WHAT IS BEING ASKED:
Word for word, transcribe the lines from the one containing "def pixels (t" through the end of the entries, both included, and nothing else.

[Stored items]
● ● ●
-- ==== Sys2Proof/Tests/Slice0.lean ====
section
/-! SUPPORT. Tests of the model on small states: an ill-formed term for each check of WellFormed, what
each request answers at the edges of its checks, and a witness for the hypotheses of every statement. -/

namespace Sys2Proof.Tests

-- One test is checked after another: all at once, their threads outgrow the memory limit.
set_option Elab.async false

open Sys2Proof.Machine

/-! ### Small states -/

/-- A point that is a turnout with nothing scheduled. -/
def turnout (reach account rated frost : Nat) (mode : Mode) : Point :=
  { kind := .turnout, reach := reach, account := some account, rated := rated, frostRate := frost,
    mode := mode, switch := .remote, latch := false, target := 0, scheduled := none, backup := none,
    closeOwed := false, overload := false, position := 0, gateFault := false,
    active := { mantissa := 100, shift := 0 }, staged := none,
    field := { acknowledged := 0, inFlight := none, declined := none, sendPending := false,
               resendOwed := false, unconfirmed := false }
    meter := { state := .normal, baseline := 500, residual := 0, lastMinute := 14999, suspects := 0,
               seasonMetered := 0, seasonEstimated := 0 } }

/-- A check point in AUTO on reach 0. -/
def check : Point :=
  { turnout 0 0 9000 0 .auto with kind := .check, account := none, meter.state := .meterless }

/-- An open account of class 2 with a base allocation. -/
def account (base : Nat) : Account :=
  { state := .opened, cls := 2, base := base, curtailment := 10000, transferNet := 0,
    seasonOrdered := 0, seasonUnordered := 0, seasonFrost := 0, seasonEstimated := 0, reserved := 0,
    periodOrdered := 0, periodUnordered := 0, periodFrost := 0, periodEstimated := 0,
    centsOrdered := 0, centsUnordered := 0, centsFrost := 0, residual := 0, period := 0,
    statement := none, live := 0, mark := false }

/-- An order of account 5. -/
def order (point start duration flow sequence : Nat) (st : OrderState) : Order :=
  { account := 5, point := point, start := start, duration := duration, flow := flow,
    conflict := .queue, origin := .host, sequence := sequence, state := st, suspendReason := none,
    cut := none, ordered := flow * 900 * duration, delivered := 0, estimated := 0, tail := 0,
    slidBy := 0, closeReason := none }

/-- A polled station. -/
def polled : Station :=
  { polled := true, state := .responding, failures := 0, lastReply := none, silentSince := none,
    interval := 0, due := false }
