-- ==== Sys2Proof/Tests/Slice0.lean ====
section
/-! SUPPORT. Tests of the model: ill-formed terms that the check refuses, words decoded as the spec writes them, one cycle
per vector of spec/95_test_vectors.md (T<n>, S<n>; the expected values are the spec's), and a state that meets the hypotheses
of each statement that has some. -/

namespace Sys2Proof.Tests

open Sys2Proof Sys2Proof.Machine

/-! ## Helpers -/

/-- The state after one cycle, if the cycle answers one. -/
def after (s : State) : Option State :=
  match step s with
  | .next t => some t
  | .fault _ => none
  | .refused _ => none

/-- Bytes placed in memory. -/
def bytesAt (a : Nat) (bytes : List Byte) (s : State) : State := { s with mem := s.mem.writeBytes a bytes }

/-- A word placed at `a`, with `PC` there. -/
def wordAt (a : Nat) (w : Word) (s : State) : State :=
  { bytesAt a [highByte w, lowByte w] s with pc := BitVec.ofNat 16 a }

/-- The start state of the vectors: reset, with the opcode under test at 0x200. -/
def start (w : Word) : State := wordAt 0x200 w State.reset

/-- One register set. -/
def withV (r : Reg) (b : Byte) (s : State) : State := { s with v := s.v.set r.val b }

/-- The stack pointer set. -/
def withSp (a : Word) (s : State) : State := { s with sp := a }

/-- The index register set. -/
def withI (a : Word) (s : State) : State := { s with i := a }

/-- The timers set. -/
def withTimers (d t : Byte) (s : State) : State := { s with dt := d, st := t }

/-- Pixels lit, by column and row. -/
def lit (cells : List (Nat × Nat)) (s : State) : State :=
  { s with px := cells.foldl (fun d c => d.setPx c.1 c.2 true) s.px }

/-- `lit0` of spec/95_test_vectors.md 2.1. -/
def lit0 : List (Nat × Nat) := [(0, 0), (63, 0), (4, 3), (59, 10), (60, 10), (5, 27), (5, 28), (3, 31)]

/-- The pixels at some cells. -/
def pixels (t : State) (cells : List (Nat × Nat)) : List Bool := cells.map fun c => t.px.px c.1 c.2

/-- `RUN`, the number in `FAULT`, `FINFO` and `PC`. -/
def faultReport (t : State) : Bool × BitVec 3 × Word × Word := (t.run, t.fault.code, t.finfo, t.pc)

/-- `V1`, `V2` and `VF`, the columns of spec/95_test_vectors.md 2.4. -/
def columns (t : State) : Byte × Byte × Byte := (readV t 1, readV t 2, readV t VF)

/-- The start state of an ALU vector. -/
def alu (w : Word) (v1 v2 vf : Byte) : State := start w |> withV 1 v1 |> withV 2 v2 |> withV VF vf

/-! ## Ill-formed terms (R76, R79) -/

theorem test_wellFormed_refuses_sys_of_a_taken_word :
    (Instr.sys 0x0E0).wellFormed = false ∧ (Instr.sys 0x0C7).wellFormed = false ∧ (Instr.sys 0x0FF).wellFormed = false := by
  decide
● ● ●
THE ANSWER:
def pixels (t : State) (cells : List (Nat × Nat)) : List Bool := cells.map fun c => t.px.px c.1 c.2

/-- `RUN`, the number in `FAULT`, `FINFO` and `PC`. -/
def faultReport (t : State) : Bool × BitVec 3 × Word × Word := (t.run, t.fault.code, t.finfo, t.pc)

/-- `V1`, `V2` and `VF`, the columns of spec/95_test_vectors.md 2.4. -/
def columns (t : State) : Byte × Byte × Byte := (readV t 1, readV t 2, readV t VF)

/-- The start state of an ALU vector. -/
def alu (w : Word) (v1 v2 vf : Byte) : State := start w |> withV 1 v1 |> withV 2 v2 |> withV VF vf

/-! ## Ill-formed terms (R76, R79) -/

theorem test_wellFormed_refuses_sys_of_a_taken_word :
    (Instr.sys 0x0E0).wellFormed = false ∧ (Instr.sys 0x0C7).wellFormed = false ∧ (Instr.sys 0x0FF).wellFormed = false := by
  decide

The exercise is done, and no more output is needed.